Il ne se montra pas le lendemain matin ; mais, vers une heure de l’après-midi, il adressa, par l’intermédiaire de M. Tinkler, ses compliments les plus empressés à Mme Général, la priant de vouloir bien accompagner Mlle Dorrit à la promenade sans lui. Sa fille était déjà habillée pour le dîner de Mme Merdle lorsqu’il sortit de son appartement. Il se présenta alors dans une brillante toilette, mais le visage ridé et vieilli. Cependant, comme il était facile de voir qu’il se fâcherait encore si elle lui demandait seulement des nouvelles de sa santé, elle se contenta de l’embrasser sur la joue avant de l’accompagner, le cœur serré, chez Mme Merdle.

Le trajet n’était pas long, mais il eut encore le temps de continuer à bâtir son château en Espagne avant que la voiture eût fait la moitié du chemin. Mme Merdle le reçut avec beaucoup de distinction ; la Poitrine était admirablement conservée et de fort bonne humeur, le dîner fut exquis et la société des plus choisies.

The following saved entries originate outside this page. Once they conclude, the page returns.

-- ==== Sys2Proof/Tests/Slice0.lean ====
section
/-! SUPPORT. Small tests: what the well-formedness check refuses, the manual's worked examples with the values its tables
give, and for each obligation with hypotheses a state and operands that meet them. -/

namespace Sys2Proof.Tests

open Machine

set_option Elab.async false

/-! ## Helpers -/

/-- The state that a command leaves. -/
def after (c : Instr) (s : State) : State :=
  match exec c s with
  | .next t => t
  | .fault _ => s
  | .refused _ => s

/-- A part that has started up, both ports UP, at position 5. -/
def base : State :=
  { State.reset with
    started := true
    link := { Link.reset with upU := true, upD := true, dHasBeenUp := true, position := 5 } }

/-- One entry of an active bank replaced. -/
def poke (s : State) (t : Table) (i v : Nat) : State :=
  s.setTable t { s.table t with active := (s.table t).active.set i (BitVec.ofNat 16 v) }

/-- Some entries of an active bank marked bad. -/
def mark (s : State) (t : Table) (bad : List Nat) : State := s.setTable t { s.table t with bad := bad }

/-- A shadow put into a table. -/
def withShadow (s : State) (t : Table) (x : Shadow) : State := s.setTable t { s.table t with shadow := x }

/-- The header of a request under POSITION for position 5, with tag 17. -/
def here : MgmtHead := ⟨0, 5, 17⟩

/-- The header of a request under ALL. -/
def toAll : MgmtHead := ⟨2, 0, 0⟩

/-- A fault record in a slot, with hits 1 and misses 0. -/
def recordIn (slot : Nat) (scope : Option Nat) (k : FaultKind) (x : RecordState) (d : Detail) : FaultRecord :=
  ⟨slot, scope, k, x, 1, 0, ⟨1, 0, 0, false⟩, ⟨1, 0, 0, false⟩, d⟩

/-- The part with these fault records. -/
def withRecords (s : State) (rs : List FaultRecord) : State := { s with faults := { s.faults with records := rs } }

/-- A report record whose fields are all 0. -/
def zeroRecord : ReportRec := ⟨0, 0, 0, 0, 0, 0, 0, 0, 0, 0, 0, 0, 0, 0, 0, 0⟩

/-! ## What the well-formedness check refuses -/

theorem test_pixel_without_samples_refused : (Instr.pixelFrame 0 0 [] 0).wellFormed = false := by decide

theorem test_pixel_with_even_count_and_fill_refused :
    (Instr.pixelFrame 0 0 [Pixel.black, Pixel.black] 1).wellFormed = false := by decide

theorem test_pixel_with_1025_samples_refused :
    (Instr.pixelFrame 0 0 (List.replicate 1025 Pixel.black) 0).wellFormed = false := by decide +kernel

theorem test_arguments_of_4795_bytes_refused :
    (Instr.identify toAll (List.replicate 4795 0)).wellFormed = false := by decide +kernel

theorem test_listed_code_refused_as_unknown :
    (Instr.unknownRequest toAll 0x10 []).wellFormed = false ∧ (Instr.unknownRequest toAll 0x11 []).wellFormed = true := by
  decide

theorem test_short_reply_refused : (Instr.forwardedReply [1, 2, 3, 4]).wellFormed = false := by decide

theorem test_module_32_refused : (Instr.pollResult 32 0 0 0 none).wellFormed = false := by decide

theorem test_empty_deliveries_refused :
    (Instr.faultEvaluationDelivery []).wellFormed = false ∧ (Instr.localReportDelivery []).wellFormed = false := by decide

theorem test_condition_kind_refused_as_evaluation :
    (Instr.faultEvaluationDelivery [⟨.streamLost, none, true, .absent⟩]).wellFormed = false := by decide

theorem test_cabinet_kind_with_module_refused :
    (Instr.faultEvaluationDelivery [⟨.motion, some 3, true, .absent⟩]).wellFormed = false := by decide

theorem test_empty_string_set_refused :
    (Instr.faultEvaluationDelivery [⟨.openString, some 3, true, .strings 0⟩]).wellFormed = false := by decide

theorem test_detail_without_detection_refused :
    (Instr.faultEvaluationDelivery [⟨.overTemp, some 3, false, .temperature 20⟩]).wellFormed = false := by decide

theorem test_own_condition_refused : (Instr.conditionDelivery .cabinetDark true).wellFormed = false := by decide

theorem test_latched_cabinet_report_refused :
    (Instr.localReportDelivery [⟨.latched, some .motion, none, .absent⟩]).wellFormed = false ∧
    (Instr.localReportDelivery [⟨.summary, none, none, .absent⟩]).wellFormed = false ∧
    (Instr.localReportDelivery [⟨.restored, none, some 32, .absent⟩]).wellFormed = false := by decide

/-! ## Frames as bytes -/

/-- The published check value of this polynomial, start value, bit order and complement (CRC-32/BZIP2) for the nine digits
1 to 9; not in the manual. -/
theorem test_check_of_nine_digits :
    crc32 [0x31, 0x32, 0x33, 0x34, 0x35, 0x36, 0x37, 0x38, 0x39] = 0xFC891918 := by decide +kernel

/-- A SYNC written out by Table 1-3: kind 01h, length 7, frame 0102h, content 0304h, lux 0506h, flags 03h. -/
theorem test_sync_bytes :
    base.frameReceived .u
      ([0x01, 0x00, 0x07, 0x01, 0x02, 0x03, 0x04, 0x05, 0x06, 0x03] ++
        checkBytes (crc32 [0x01, 0x00, 0x07, 0x01, 0x02, 0x03, 0x04, 0x05, 0x06, 0x03])) =
      .syncFrame 0x0102 0x0304 0x0506 0x03 := by decide +kernel

/-- A PIXEL frame of one sample by Table 1-4: its nine half-bytes 123h, 456h, 789h and the fill Ah. -/
theorem test_pixel_bytes :
    base.frameReceived .u
      ([0x02, 0x00, 0x0B, 0x00, 0x2C, 0x02, 0xBC, 0x00, 0x01, 0x12, 0x34, 0x56, 0x78, 0x9A] ++
        checkBytes (crc32 [0x02, 0x00, 0x0B, 0x00, 0x2C, 0x02, 0xBC, 0x00, 0x01, 0x12, 0x34, 0x56, 0x78, 0x9A])) =
      .pixelFrame 44 700 [⟨0x123, 0x456, 0x789⟩] 0xA := by decide +kernel

/-- A DRIFT-SET under POSITION 5 with tag 0011h by Table 1-5, drift −2000 (F830h). -/
theorem test_request_bytes :
    base.frameReceived .u
      ([0x03, 0x00, 0x08, 0x00, 0x00, 0x05, 0x00, 0x11, 0x09, 0xF8, 0x30] ++
        checkBytes (crc32 [0x03, 0x00, 0x08, 0x00, 0x00, 0x05, 0x00, 0x11, 0x09, 0xF8, 0x30])) =
      .driftSet here [0xF8, 0x30] := by decide +kernel

/-- A frame whose check does not match is a check failure (R2). -/
theorem test_bad_check : base.frameReceived .u [0x04, 0x00, 0x01, 0x07, 0, 0, 0, 0] = .frameCheckFailure .u := by
  decide +kernel

/-! ## The cascade link -/

/-- Example: enumerating a chain. Counter 61 gives position 62 and counter 62; counter 63 gives position 0 and 63. -/
theorem test_enumeration :
    (after (.enumFrame 61) base).link.position = 62 ∧ (after (.enumFrame 61) base).out = [.sendD (.enum 62)] ∧
    (after (.enumFrame 63) base).link.position = 0 ∧ (after (.enumFrame 63) base).out = [.sendD (.enum 63)] := by
  decide +kernel

/-- Example: a HOLD(200) while REPORT b is being sent abandons it, and the timer's expiry starts it again. -/
theorem test_hold_abandons_report :
    let s : State := { base with
      link := { base.link with sendingU := .report true }, reports := { base.reports with queue := [zeroRecord] } }
    let t := after (.holdFrame 200) s
    t.out = [.abortU] ∧ t.link.sendingU = .idle ∧
    (after .inboundHoldExpiry { t with time := { t.time with count := 200 } }).link.sendingU = .report true ∧
    after .inboundHoldExpiry { t with time := { t.time with count := 199 } } =
      { t with time := { t.time with count := 199 } } := by decide +kernel

/-- Example: four replies wait; a forwarded one then counts in the D discard count, an own one in the replies lost count. -/
theorem test_full_reply_buffer :
    let s : State := { base with
      link := { base.link with replies := List.replicate 4 (.forwarded []), sendingU := .reply } }
    (after (.forwardedReply [1, 2, 3, 4, 5]) s).link.dDiscard = 1 ∧ (after (.identify here []) s).link.repliesLost = 1 ∧
    (after .replySent s).link.replies.length = 3 := by decide +kernel

/-- The forward queue holds 4 frames; the fifth is counted, and its local delivery is unaffected (R9). -/
theorem test_forward_overflow :
    let s : State := { base with
      link := { base.link with forwardQueue := List.replicate 4 (.enum 0), sendingD := .forwarded } }
    (after (.enumFrame 7) s).link.forwardOverflow = 1 ∧ (after (.enumFrame 7) s).link.position = 8 := by decide +kernel

/-- The body of an own REPLY by R7: position 62, tag 0123h, code 0Eh, status NOT_FOUND (7). -/
theorem test_reply_head : replyHead ⟨62, 0x0123, 0x0E, .notFound, .empty⟩ = [62, 0x01, 0x23, 0x0E, 7] := by decide

/-! ## Frame Capture -/

/-- The cabinet of Example: placing a segment. -/
def window : Geometry := ⟨512, 256, 256, 128, 4, 2, 64, 64⟩

/-- Example: placing a segment. Of 100 samples from column 700 on line 300, 68 fall on window line 44 at columns 188..255. -/
theorem test_segment_placed :
    ((writeSegment window 44 700 (List.replicate 100 ⟨1, 2, 3⟩) ([], [])).2 =
      (List.range 68).map fun i => 44 * 256 + 188 + i) ∧
    (writeSegment window 44 4000 (List.replicate 200 ⟨1, 2, 3⟩) ([], [])).2 = [] := by decide +kernel

/-- The DISPLAY of the dwell example: content 9, dwell 1, under Dw = 4, with an open frame of one pixel. -/
def dwellState (content : Word) (dwell : Nat) (coverage : List Nat) : State :=
  { poke base .limits 4 4 with
    capture := ⟨some ⟨9, frameSignature ⟨0, 0, 1, 1, 1, 1, 1, 1⟩ [], 0, dwell⟩,
      some ⟨0, content, ⟨0, 0, 1, 1, 1, 1, 1, 1⟩, coverage⟩, [], [(0, ⟨1, 0, 0⟩)], 0⟩ }

/-- Example: content change against the dwell limit, rows s3, s4, s6 and s7. -/
theorem test_dwell_rows :
    ((dwellState 12 1 [0]).closeFrame.1 = .early ∧ (dwellState 12 2 []).closeFrame.1 = .incomplete) ∧
    ((dwellState 9 4 [0]).closeFrame.1 = .motion ∧ (dwellState 12 5 [0]).closeFrame.1 = .swap) ∧
    (after (.frameCaptureSync 8 3) (dwellState 12 5 [0])).capture.displayed.map (fun d => (d.content, d.dwell)) =
      some (12, 1) := by decide +kernel

/-! ## The Luminance Pipeline -/

/-- The reference case and the rows of The limits. -/
theorem test_drive_words :
    driveWord (gammaStage 14820 15060 2008) (trimStage 3900 (-2)) 600 1024 = 8300 ∧
    driveWord (gammaStage 14820 15060 2008) (trimStage 3900 (-2)) 600 512 = 4150 ∧
    driveWord (gammaStage 65535 65535 4095) (trimStage 4095 0) 1024 1024 = 65519 ∧
    driveWord (gammaStage 65280 65535 4095) (trimStage 4095 0) 1024 1024 = 65503 ∧
    driveWord (gammaStage 32000 32256 2008) (trimStage 4095 0) 1024 1024 = 32120 ∧
    driveWord (gammaStage 65535 65535 4095) (trimStage 4095 0) 1 1024 = 63 ∧
    driveWord (gammaStage 14820 15060 2008) (trimStage 3900 (-2)) 1 1024 = 13 ∧
    driveWord (gammaStage 14820 15060 2008) (trimStage 4090 3) 1024 1024 = 14936 ∧ trimStage 100 (-13) = 0 := by decide

/-- Locating the sample: module 5, column 10, line 3. -/
theorem test_sample_position : (⟨256, 4, 64, 64⟩ : Mapping).position 5 10 3 = 17226 := by decide

/-- A bad point takes half the sum of its neighbours (R167): the default points 124 and 126 give 32000 for point 125. -/
theorem test_gamma_substitute :
    ((mark base .gamma [125]).gammaPoint .red 125).1 = 32000 ∧ ((mark base .gamma [256]).gammaPoint .red 256).1 = 65280 ∧
    ((mark base .gamma [124, 125, 126]).gammaPoint .red 125).1 = 32000 := by decide +kernel

/-- A bad coefficient takes entry 96, trimmed, in its place (R49, R52); with entry 96 bad too the colour is dark whatever
its trim (R49). -/
theorem test_fallback_coefficient :
    let s := fun bad => ({ mark (poke base .calibration 96 4000) .calibration bad with trims := zeroTrims.set 1 15 } : State)
    ((s [1]).colourInput 0 [] .green).1.coefficient = 4095 ∧ ((s [1, 96]).colourInput 0 [] .green).1.coefficient = 0 := by
  decide +kernel

/-- A LAYOUT swap from 8 modules to 6 zeroes the trims of 6 and above, loaded ones of modules that never existed included; one
that leaves the count at 8 changes none (R58). -/
theorem test_trims_at_swap :
    let trims := List.replicate 96 (4 : Int)
    zeroRemovedTrims trims 8 6 = List.replicate 18 4 ++ List.replicate 78 0 ∧ zeroRemovedTrims trims 8 8 = trims := by
  decide +kernel

/-- Nudging against the clamp: green of module 6 from +4 UP to +5, red and blue kept; at +15 it stays. -/
theorem test_nudge :
    let s : State := { base with
      drive := { base.drive with geometry := ⟨8, 4, 64, 64, 8, true, 12⟩ }
      trims := (zeroTrims.set 19 4).set 20 (-1) }
    (trimNudge [6, 2, 0] s).1 = ⟨.ok, .trims 6 0 5 (-1)⟩ ∧ nudge true 15 = 15 ∧ nudge false (-16) = -16 ∧
    (trimNudge [8, 2, 0] s).1 = ⟨.range, .empty⟩ ∧ (trimNudge [6, 8, 0] s).1 = ⟨.badArgs, .empty⟩ := by decide +kernel

/-! ## The Drive Port -/

/-- Scan order within a group (R101): from start line 3 of 8, sequential and interleaved. -/
theorem test_scan_order :
    scanOrder ⟨1, 1, 16, 8, 8, false, 1⟩ 3 = [3, 4, 5, 6, 7, 0, 1, 2] ∧
    scanOrder ⟨1, 1, 16, 8, 8, true, 1⟩ 3 = [3, 2, 1, 0, 7, 6, 5, 4] := by decide

/-- A part of two modules, one line high to each scan group, whose words of module 0 stand to be emitted. -/
def emitting : State :=
  { base with drive := { base.drive with geometry := ⟨2, 2, 16, 16, 1, false, 1⟩, unemitted := some ⟨0, [(0, [(1, 2, 3)])]⟩ } }
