/-! ### References, sources, identities, cursors (Table 13-3) -/

/-- The level a reference field names, or none (R1): kind, first index, second index, the second being
the input of a crosspoint and 0 for every other kind. -/
def refOf (kind a b : Nat) : Option LevelRef :=
  if kind = 0 then (if a < 24 ∧ b < 40 then some (.crosspoint b a) else none)
  else if b ≠ 0 then none
  else if kind = 1 then (if a < 24 then some (.master a) else none)
  else if kind = 2 then (if a < 40 then some (.trim a) else none)
  else if kind = 3 then (if a < 16 then some (.fader a) else none)
  else if kind = 4 then (if a < 16 then some (.zoneProgramme a) else none)
  else if kind = 5 then (if a < 16 then some (.duck a) else none)
  else none

/-- A level reference in range (Table 1-1). -/
def refOk : LevelRef → Bool
  | .crosspoint i m => i < 40 && m < 24
  | .master m => m < 24
  | .trim i => i < 40
  | .fader v => v < 16
  | .zoneProgramme z => z < 16
  | .duck z => z < 16

/-- The reference at offset `i` of a payload. -/
def refAt (p : List Byte) (i : Nat) : Option LevelRef := refOf (u8 p i) (u8 p (i + 1)) (u8 p (i + 2))

def refBytes : LevelRef → List Byte
  | .crosspoint i m => [0, byte m, byte i]
  | .master m => [1, byte m, 0]
  | .trim i => [2, byte i, 0]
  | .fader v => [3, byte v, 0]
  | .zoneProgramme z => [4, byte z, 0]
  | .duck z => [5, byte z, 0]

/-- A source or origin field pair (R32, R152): the index is 0 with NONE (log entry 15). -/
def sourceOf (kind index : Nat) : Option Source :=
  if kind = 0 then (if index = 0 then some .none else none)
  else if kind = 1 then (if index < 64 then some (.slot index) else none)
  else if kind = 2 then (if index < 16 then some (.voice index) else none)
  else none

def identBytes : Ident → List Byte
  | .none => [0] ++ le32 0 ++ [0]
  | .start c p => [1] ++ le32 c ++ [byte p]
  | .play c p => [2] ++ le32 c ++ [byte p]

/-- The prime identity in the layout of a start identity (Table 13-8). -/
def primeBytes : Option (Nat × Nat) → List Byte
  | none => identBytes .none
  | some (c, p) => identBytes (.start c p)

/-- A cursor (R207); `atEnd` are the free bytes sent after FFFFh for END (log entry 11). -/
def cursorBytes (atEnd : List Byte) : Option Cursor → List Byte
  | none => [0xFF, 0xFF] ++ atEnd
  | some c => le16 c.seg ++ le16 c.pass ++ le24 c.off

/-! ### Actions and cues (Tables 4-1, 13-4) -/

/-- The action in eight bytes, or none where its kind is unknown, a field is out of range, or a byte
beyond its fields is not 0 (R50, R51, R203). A FADE may not name a duck attenuation. -/
def actionOf (a : List Byte) : Option Action :=
  let v := u8 a 1
  match u8 a 0 with
  | 1 => match flagOf (u8 a 5) with
    | some sync => if v < 16 ∧ u16 a 2 < 1024 ∧ zerosFrom a 6 then some (.start v (u16 a 2) (u8 a 4) sync) else none
    | none => none
  | 2 => if v < 16 ∧ zerosFrom a 4 then some (.stop v (u16 a 2)) else none
  | 3 => if v < 16 ∧ zerosFrom a 2 then some (.release v) else none
  | 4 => match refAt a 1 with
    | some (.duck _) => none
    | some r => if zerosFrom a 7 then some (.fade r (u8 a 4) (u16 a 5)) else none
    | none => none
  | 5 => match recallModeOf (u8 a 2) with
    | some m => if v < 32 then some (.recall v m (BitVec.ofNat 24 (u24 a 3)) (u16 a 6)) else none
    | none => none
  | 6 => if zerosFrom a 3 then some (.restore (u16 a 1)) else none
  | 7 => match flagOf (u8 a 2) with
    | some on => if v < 8 ∧ zerosFrom a 3 then some (.page v on) else none
    | none => none
  | 8 => if v < 8 ∧ u8 a 2 < 16 ∧ u16 a 3 < 1024 ∧ zerosFrom a 5 then some (.pagePlay v (u8 a 2) (u16 a 3)) else none
  | 9 => match lightCmdOf (u8 a 2) with
    | some c => if v < 8 ∧ zerosFrom a 3 then some (.light v c) else none
    | none => none
  | 10 => match timerModeOf (u8 a 2) with
    | some m => if v < 16 ∧ 1 ≤ u16 a 3 ∧ 1 ≤ u24 a 5 ∧ u24 a 5 ≤ 99999 then some (.timer v m (u16 a 3) (u24 a 5)) else none
    | none => none
  | 11 => if v < 16 ∧ zerosFrom a 2 then some (.timerCancel v) else none
  | 12 => if zerosFrom a 1 then some .stopAll else none
  | _ => none

/-- Bytes filled up with zeros to eight. -/
def pad8 (l : List Byte) : List Byte := l ++ List.replicate (8 - l.length) 0

def actionBytes : Action → List Byte
  | .start v h c sync => pad8 ([1, byte v] ++ le16 h ++ [byte c, flagByte sync])
  | .stop v ms => pad8 ([2, byte v] ++ le16 ms)
  | .release v => pad8 [3, byte v]
  | .fade r c ms => pad8 ([4] ++ refBytes r ++ [byte c] ++ le16 ms)
  | .recall s m mask ms => pad8 ([5, byte s, byte (recallModeCode m)] ++ le24 mask.toNat ++ le16 ms)
  | .restore ms => pad8 ([6] ++ le16 ms)
  | .page s on => pad8 [7, byte s, flagByte on]
  | .pagePlay s v h => pad8 ([8, byte s, byte v] ++ le16 h)
  | .light l c => pad8 [9, byte l, byte (lightCmdCode c)]
  | .timer id m per tgt => pad8 ([10, byte id, byte (timerModeCode m)] ++ le16 per ++ le24 tgt)
  | .timerCancel id => pad8 [11, byte id]
  | .stopAll => pad8 [12]

/-- Whether a number is a cue number (R49). -/
def isCueNum (n : Nat) : Bool := 1 ≤ n && n ≤ 99999

/-- The length a LOAD_CUE payload declares: 11 + label length + 8 × action count. -/
def cueLength (p : List Byte) : Nat := 11 + u8 p 5 + 8 * u8 p 10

Il n’y avait guère que des convives anglais, sauf un comte français et un marquis italien, ornements sociaux qu’on est toujours sûr de trouver à certaines réunions, et toujours fabriqués d’après le même modèle. La table était fort longue et le repas à l’avenant ; la petite Dorrit, assise à l’ombre d’une immense paire de favoris noirs et d’une vaste cravate blanche, perdit son père de vue jusqu’au moment où un domestique lui remit un bout de papier de la part de Mme Merdle, en la priant de le lire tout de suite. Mme Merdle y avait écrit au crayon :

« Venez parler à M. Dorrit. Je crains qu’il ne soit malade. »

Elle s’empressait d’accourir, mais sans se faire remarquer, lorsque son père se leva, et, la croyant toujours à sa place, l’appela :

« Amy, Amy, mon enfant ! »

C’était un procédé si étrange, sans parler de l’agitation plus étrange encore de ses manières et de sa voix, qu’il se fit immédiatement un profond silence.